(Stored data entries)

+++++

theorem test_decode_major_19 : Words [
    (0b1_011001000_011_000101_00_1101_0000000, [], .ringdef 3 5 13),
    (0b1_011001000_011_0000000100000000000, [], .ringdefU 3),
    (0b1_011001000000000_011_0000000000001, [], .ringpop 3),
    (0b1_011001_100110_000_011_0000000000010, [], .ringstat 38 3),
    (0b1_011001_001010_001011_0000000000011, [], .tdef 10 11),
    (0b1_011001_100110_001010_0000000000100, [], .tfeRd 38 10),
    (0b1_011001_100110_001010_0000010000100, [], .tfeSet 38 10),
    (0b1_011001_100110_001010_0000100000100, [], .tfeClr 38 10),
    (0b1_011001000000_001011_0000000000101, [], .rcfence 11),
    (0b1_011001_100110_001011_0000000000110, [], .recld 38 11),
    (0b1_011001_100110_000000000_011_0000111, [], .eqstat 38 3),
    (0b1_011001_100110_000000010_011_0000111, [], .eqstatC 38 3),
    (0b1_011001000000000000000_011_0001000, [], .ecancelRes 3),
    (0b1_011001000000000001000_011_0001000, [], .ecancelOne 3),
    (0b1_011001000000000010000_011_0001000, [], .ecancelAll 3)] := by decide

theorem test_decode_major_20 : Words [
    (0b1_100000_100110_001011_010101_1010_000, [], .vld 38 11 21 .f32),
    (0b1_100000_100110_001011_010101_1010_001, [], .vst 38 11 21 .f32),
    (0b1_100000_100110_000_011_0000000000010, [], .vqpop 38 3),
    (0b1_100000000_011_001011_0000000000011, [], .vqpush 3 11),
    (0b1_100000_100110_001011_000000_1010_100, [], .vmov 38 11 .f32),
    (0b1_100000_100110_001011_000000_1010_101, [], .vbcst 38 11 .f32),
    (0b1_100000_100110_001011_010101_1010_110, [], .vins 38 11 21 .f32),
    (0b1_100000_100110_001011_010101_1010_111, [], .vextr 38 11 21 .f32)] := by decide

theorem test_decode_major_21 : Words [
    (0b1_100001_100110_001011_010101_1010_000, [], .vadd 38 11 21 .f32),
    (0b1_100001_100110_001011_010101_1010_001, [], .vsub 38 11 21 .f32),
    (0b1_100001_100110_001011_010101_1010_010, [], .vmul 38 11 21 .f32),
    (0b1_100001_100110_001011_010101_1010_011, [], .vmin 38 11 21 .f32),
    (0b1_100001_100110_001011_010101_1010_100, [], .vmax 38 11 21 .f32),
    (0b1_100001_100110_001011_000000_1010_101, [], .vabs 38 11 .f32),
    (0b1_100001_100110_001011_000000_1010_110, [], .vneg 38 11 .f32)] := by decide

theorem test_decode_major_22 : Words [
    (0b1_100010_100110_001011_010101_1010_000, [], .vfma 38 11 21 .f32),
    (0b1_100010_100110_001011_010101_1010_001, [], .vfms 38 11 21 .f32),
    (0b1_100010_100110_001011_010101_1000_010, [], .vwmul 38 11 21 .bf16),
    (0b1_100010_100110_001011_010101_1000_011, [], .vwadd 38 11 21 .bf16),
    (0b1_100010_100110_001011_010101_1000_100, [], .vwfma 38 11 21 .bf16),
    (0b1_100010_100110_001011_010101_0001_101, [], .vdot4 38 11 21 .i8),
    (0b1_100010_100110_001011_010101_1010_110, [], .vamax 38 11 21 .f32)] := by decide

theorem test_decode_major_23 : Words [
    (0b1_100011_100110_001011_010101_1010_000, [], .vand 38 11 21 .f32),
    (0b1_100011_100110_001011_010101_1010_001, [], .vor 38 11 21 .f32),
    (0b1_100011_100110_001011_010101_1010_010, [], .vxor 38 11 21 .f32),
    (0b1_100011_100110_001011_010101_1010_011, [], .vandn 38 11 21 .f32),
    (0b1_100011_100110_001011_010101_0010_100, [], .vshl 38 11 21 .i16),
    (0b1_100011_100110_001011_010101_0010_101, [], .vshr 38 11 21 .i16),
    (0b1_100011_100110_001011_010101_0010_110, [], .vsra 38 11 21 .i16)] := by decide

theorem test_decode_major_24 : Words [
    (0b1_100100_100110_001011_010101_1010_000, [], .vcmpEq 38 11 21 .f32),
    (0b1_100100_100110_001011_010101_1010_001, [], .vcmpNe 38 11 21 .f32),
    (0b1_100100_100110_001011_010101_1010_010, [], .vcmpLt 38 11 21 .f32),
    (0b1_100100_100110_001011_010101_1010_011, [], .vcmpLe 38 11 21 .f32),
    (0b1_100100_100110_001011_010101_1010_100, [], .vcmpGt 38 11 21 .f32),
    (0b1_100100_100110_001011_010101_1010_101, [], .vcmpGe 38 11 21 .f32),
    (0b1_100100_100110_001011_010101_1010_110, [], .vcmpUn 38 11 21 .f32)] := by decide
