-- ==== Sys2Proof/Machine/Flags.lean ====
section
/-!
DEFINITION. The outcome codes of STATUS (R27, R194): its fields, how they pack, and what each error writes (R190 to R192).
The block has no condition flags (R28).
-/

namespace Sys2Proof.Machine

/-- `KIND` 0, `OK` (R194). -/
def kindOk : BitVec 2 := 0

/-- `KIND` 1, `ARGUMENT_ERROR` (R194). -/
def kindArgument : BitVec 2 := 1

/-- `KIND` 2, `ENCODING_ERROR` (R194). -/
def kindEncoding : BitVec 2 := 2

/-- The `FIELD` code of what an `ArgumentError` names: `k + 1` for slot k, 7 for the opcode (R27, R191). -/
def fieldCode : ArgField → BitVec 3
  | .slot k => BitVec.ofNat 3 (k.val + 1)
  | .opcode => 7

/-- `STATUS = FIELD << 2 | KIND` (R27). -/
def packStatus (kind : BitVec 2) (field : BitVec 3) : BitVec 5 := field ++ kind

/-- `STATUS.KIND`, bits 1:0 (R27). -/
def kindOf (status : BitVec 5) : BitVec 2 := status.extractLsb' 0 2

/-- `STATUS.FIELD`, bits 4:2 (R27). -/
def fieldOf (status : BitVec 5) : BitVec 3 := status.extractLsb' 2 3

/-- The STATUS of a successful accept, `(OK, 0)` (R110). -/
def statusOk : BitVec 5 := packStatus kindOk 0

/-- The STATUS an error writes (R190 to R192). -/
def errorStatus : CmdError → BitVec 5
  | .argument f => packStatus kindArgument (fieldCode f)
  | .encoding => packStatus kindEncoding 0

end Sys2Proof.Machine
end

+++++

### INSTRUCTIONS FOR THE TASK
Lines in the records that hold the word "BitVec" are to be counted; give only the total.

### SOLUTION BELOW
10